EXCERPTED RECORDS Start Marker

/-- R241, R246: HOME_ACCESS: the stores of a cluster's buffer, or those to one atom, leave it for their homes; or an access of another
package reaches its home here. -/
def execHomeAccess (news : HomeNews) (s : State) : Out :=
  .next (match news with
    | .leave cl none => s.drainCluster cl
    | .leave cl (some a) => s.drainAtom cl a
    | .far pkg id pa act acq rel => s.farAccess pkg id pa act acq rel)

/-- R255: REMOTE_STORE_RESPONSE. -/
def execRemoteStoreResponse (_core _slot id : Nat) (ok : Bool) (s : State) : Out := .next (s.acknowledge id ok)

/-- R253: SCOPE_MISS_REPORT: counted; with TRAP set the releasing activation takes the fault at its next release. That of a release of
another package (act) goes there; the front end has no register for one of its own. -/
def execScopeMissReport (core act atom : Nat) (s : State) : Out :=
  .next (if agentCore ≤ core then (if core = agentCore ∧ act ≠ Config.pkg then s.out (.scopeMiss act atom) else s)
    else s.modCore core (fun k =>
    let k := { k with missCount := satInc k.missCount, missAddr := BitVec.ofNat 64 (atom * 32 % 2 ^ 56) }
    if !k.missTrap then k
    else (List.range 5).foldl (fun (k : Core) i => k.modSlot i (fun x =>
      match x.act with
      | some a => if a.serial = act ∧ (x.mode = .running ∨ x.mode = .faultService) then
          { x with act := some { a with scopeMiss := a.scopeMiss <|> some (BitVec.ofNat 64 (atom * 32)) } } else x
      | none => x)) k))

end Sys2Proof.Machine
end

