/-- R270: the round closed at every slice of this package: the state, the flags of the sums, and the status. -/
def State.detClose (s : State) (round : Nat) (pod : Bool) : State × Flags × Nat :=
  let bad := s.det.areas.any (fun x => x.2.1 == round && s.keyBad x.2.2.1) || (s.recordKeys round).any (fun k => s.keyBad k.2)
  let (s, f) := (s.detUpdates round).foldl (fun (a : State × Flags) u => let r := a.1.detApply u; (r.1, a.2 ||| r.2)) (s, (0 : Flags))
  let d := s.det
  let lost := d.lost.any (fun x => x.2 == round)
  let err := bad || d.errs.any (fun x => x.2 == round)
  let late := if pod then d.latePod else d.latePk
  let d := { d with
    baskets := d.baskets.filter (fun b => b.round != round)
    spilled := d.spilled.filter (fun x => x.round != round)
    areas := d.areas.filter (fun x => x.2.1 != round)
    lost := d.lost.filter (fun x => x.2 != round)
    errs := d.errs.filter (fun x => x.2 != round)
    latePk := d.latePk && pod
    latePod := d.latePod && !pod
    closed := (round :: d.closed.filter (· != round)).take 8 }
  ({ s with det := d }, f, lost.toNat + 2 * late.toNat + 4 * err.toNat)

/-- R267: the key of the spill area of the issuing slot, translated with W, and its size. -/
def State.detArea (s : State) : Except AccFault (Option (Nat × Nat)) :=
  let lg := s.me.detSpill.toNat % 32
  if lg = 0 then .ok none
  else
    match s.translate s.cur.1 s.me.asid.toNat (s.me.detSpill &&& 0xFFFFFFFFFFFF0000#64) .write with
    | .error e => .error e
    | .ok p => .ok (some (if p.host then 2 ^ 56 + p.pa else p.pa, lg))

/-- R261, R267: one .det update of the issuing slot sent to its home, after the stores to its atom that are on their way (R247). One that
another package has to accept is held until it has. On a page of host memory the slice of its address takes it (R238); the device
register window ignores it, as every access that R227 does not name. -/
def State.detSend (s : State) (op : FOp) (a : Word) (rel : Scope) (c : BitVec 32) (lane : Nat) : Except AccFault State :=
  if !aligned a 4 then .error (.abort 0x07 a)
  else if s.strongWaits a 4 .atomic then .error .busy
  else
    match s.translate s.cur.1 s.me.asid.toNat a .atomic with
    | .error e => .error e
    | .ok p =>
      if !p.det then .error (.abort 0x07 a)
      else
        match s.detArea with
        | .error e => .error e
        | .ok area =>
          match (if p.host || p.window then none else s.hostLine s.cur.1 p.pa 4 true) with
          | some l => .error (.line l true)
          | none =>
            let seq := (s.myAct.map (·.detSeq)).getD 0
            let key := if p.host then 2 ^ 56 + p.pa else p.pa
            let u : DetUpdate := ⟨key, s.me.detRound.toNat, globalCore s.cur.1 * 64 + lane, seq, op, c, area⟩
            let w := { s.who a rel with num := s.order, loose := p.ord == 2, strong := p.ord == 0 }
            let s := { s.modMyAct (fun x => { x with detSeq := x.detSeq + 1 }) with order := s.order + 1 }
            let s := s.walkDues s.cur.1 s.me.asid.toNat [a]
            let s := (if s.relaxed && !p.host && !p.window then s.flushAtom s.cur.1 (p.pa / 32) else s).cacheDrop s.cur.1 [(p.pa, 0)]
            .ok (if p.host then s.detArrive w u
              else if p.window then s
              else if paPkg p.pa = Config.pkg then s.detArrive w u
              else if s.pkgDown (paPkg p.pa) then s.storeFailed w 0x0A
              else (s.holdAct ⟨.det p.pa u, w, .none⟩).out (.detUpdate (paPkg p.pa) u))

/-- R261: AMOF. -/
def execAmof (g : Guard) (op : FOp) (det : Bool) (d : Sreg) (m : AMode) (c : Sreg) (o : Order) (s : State) : Out :=
  guarded g (fun s =>
    let a := s.me.addr 4 m
    let v := (s.me.s c).toNat % 2 ^ 32
    s.withRelease (relScope o) false (fun s =>
      if det then
        match s.detSend op a (relScope o) (BitVec.ofNat 32 v) 0 with
        | .error f => s.takeAcc f
        | .ok s => (s.acquireOrd o .glob 4 [a]).issued m none
      else
        match s.atomicMe .glob a 4 (d != 0) (relScope o) (.amof op v) (s.atomReply d .n32 o) with
        | .error f => s.takeAcc f
        | .ok r => atomTo .n32 d m a o r)) s

/-- R262: one lane of VAMOF. -/
def vamofLane (det : Bool) (o : Order) (at' : Nat → Word) (data : Vec) (s : State) (i : Nat) : Except AccFault (Nat × State) :=
  let v := laneOf 32 data i
  if det then (s.detSend .add (at' i) (relScope o) (BitVec.ofNat 32 v) i).map (fun s => (0, s))
  else (s.atomicMe .glob (at' i) 4 false (relScope o) (.amof .add v) (.slot none none .n32 (acqScope o))).map (fun r =>
    match r with
    | .done s _ _ f => (0, s.orFlags f)
    | .later s => (0, s))

/-- R262: VAMOF: one AMOF .add per active lane, in increasing order. An acquire among them waits for the lanes that are held. -/
def execVamof (g : Guard) (det : Bool) (it : Ty) (m : AMode) (b c : VSrc) (msk : Fin 8) (o : Order) (s : State) : Out :=
  guarded g (fun s => s.withRelease (relScope o) false (fun s => s.withVecs [] [b, c] (fun s vs ps =>
    let a := s.me.addr 4 m
    let at' := fun (i : Nat) => a + indexLane it (vs.getD 0 0) i * 4
    let mask := s.me.m msk
    (s.laneAccess 32 16 mask (vamofLane det o at' (vs.getD 1 0))).finish ps (fun s _ =>
      let as := ((List.range 16).filter (fun i => mask.getLsbD i)).map at'
      let s := (if det then s.acquireOrd o .glob 4 as else s.acquire s.cur.1 (acqScope o)).issued m none
      if s.lanesHeld then { s.modMe (fun x => { x with wait := .lanes }) with pairNext := none } else s)))) s

/-- R267, R268, R270: an update from another package reaches its home slice, or the close of a round does; a close waits for the
slices' spill writes, for tenure and for lines that the host holds (R337). -/
def execDetUpdateArrival (u : DetArrival) (s : State) : Out :=
  .next (match u with
    | .update u => s.detArrive { detWho u with num := s.order } u
    | .close round =>
      let rest := s.det.closing.filter (· != round)
      let later := { s with det := { s.det with closing := rest ++ [round] } }
      if s.detBlocked round then later
      else match s.detLine agentCore round with
      | some l => later.askHost l true
      | none =>
        let (s, f, st) := { s with det := { s.det with closing := rest } }.detClose round true
        s.out (.detClosed round st f.toNat))

/-- R270: DRCLOSE. At pod scope what the other packages' slices report is not known here: those status and flag bits are free
(log 6). -/
def execDrclose (g : Guard) (d a : Sreg) (scope : Scope) (s : State) : Out :=
  guarded g (fun s =>
    let round := (s.me.s a).toNat % 2 ^ 32
    let pod := scope == .pod
    if s.detBlocked round then s.waitHome
    else match s.detLine s.cur.1 round with
    | some l => s.takeAcc (.line l true)
    | none =>
      let (s, f, st) := s.detClose round pod
      let far := pod && s.otherMember
      let (s, n) := s.fresh
      let st := if far then st ||| (Config.freeVec n).toNat % 8 else st
      let f := if far then f ||| (Config.freeVec n).extractLsb' 8 10 &&& 0x1F else f
      let s := if far then s.out (.detClose round) else s
      ((s.acquire s.cur.1 scope).landWith .arith .scalar d.val 0 (vecOf st) (f ||| flagIf (decide (st % 4 ≠ 0)) fDETLOST)).complete) s

/-! Futures. -/

/-- R263, R264: the key of the cell at an address, with the faults of the access; in the device register window it takes none (R227). -/
def State.cellAt (s : State) (a : Word) (want : Want) : Except AccFault Nat :=
  if !aligned a 16 then .error (.abort 0x07 a)
  else if s.strongWaits a 16 want then .error .busy
  else
    match s.translate s.cur.1 s.me.asid.toNat a want with
    | .error e => .error e
    | .ok p =>
      if p.window then .ok p.pa
      else if p.host then .ok (2 ^ 56 + p.pa)
      else if s.pkgDown (paPkg p.pa) || s.unreadable p.pa 16 then .error (.abort 0x09 a)
      else match s.hostLine s.cur.1 p.pa 16 true with
        | some l => .error (.line l true)
        | none => if want.writes && s.sliceFull p.pa then .error .busy else .ok p.pa

/-- R227: the key of a cell in the device register window, where an access of 16 bytes reads zero and is ignored: an empty cell that
holds no request and takes no value. LDF and LDFT have false there, STF true (DESIGN CHOICE, log 61). -/
def windowKey (key : Nat) : Bool := decide (key < 2 ^ 56) && decide (windowBase ≤ paOff key)

/-- R239, R247: a future access is performed at the home: buffered stores to its atom go before it, the core's copy of the line
goes. -/
def State.atHome (s : State) (key : Nat) : State :=
  if 2 ^ 56 ≤ key then s
  else (if s.relaxed then s.flushAtom s.cur.1 (key / 32) else s).cacheDrop s.cur.1 [(key, 0)]

/-- R263, R257: an access to a cell reads it as it arrives: it is not held under tenure. -/
def State.cellNow (s : State) (key : Nat) : Bool := decide (2 ^ 56 ≤ key) || s.homeFate key != .hold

EXCERPTED RECORDS End Marker

WHAT TO PRODUCE:
The lines above, from the start of the records through the one containing "match x.act with", are to be printed exactly, and nothing else is to be included.

RESULT FOR THIS TASK:
/-- R241, R246: HOME_ACCESS: the stores of a cluster's buffer, or those to one atom, leave it for their homes; or an access of another
package reaches its home here. -/
def execHomeAccess (news : HomeNews) (s : State) : Out :=
  .next (match news with
    | .leave cl none => s.drainCluster cl
    | .leave cl (some a) => s.drainAtom cl a
    | .far pkg id pa act acq rel => s.farAccess pkg id pa act acq rel)

/-- R255: REMOTE_STORE_RESPONSE. -/
def execRemoteStoreResponse (_core _slot id : Nat) (ok : Bool) (s : State) : Out := .next (s.acknowledge id ok)

/-- R253: SCOPE_MISS_REPORT: counted; with TRAP set the releasing activation takes the fault at its next release. That of a release of
another package (act) goes there; the front end has no register for one of its own. -/
def execScopeMissReport (core act atom : Nat) (s : State) : Out :=
  .next (if agentCore ≤ core then (if core = agentCore ∧ act ≠ Config.pkg then s.out (.scopeMiss act atom) else s)
    else s.modCore core (fun k =>
    let k := { k with missCount := satInc k.missCount, missAddr := BitVec.ofNat 64 (atom * 32 % 2 ^ 56) }
    if !k.missTrap then k
    else (List.range 5).foldl (fun (k : Core) i => k.modSlot i (fun x =>
      match x.act with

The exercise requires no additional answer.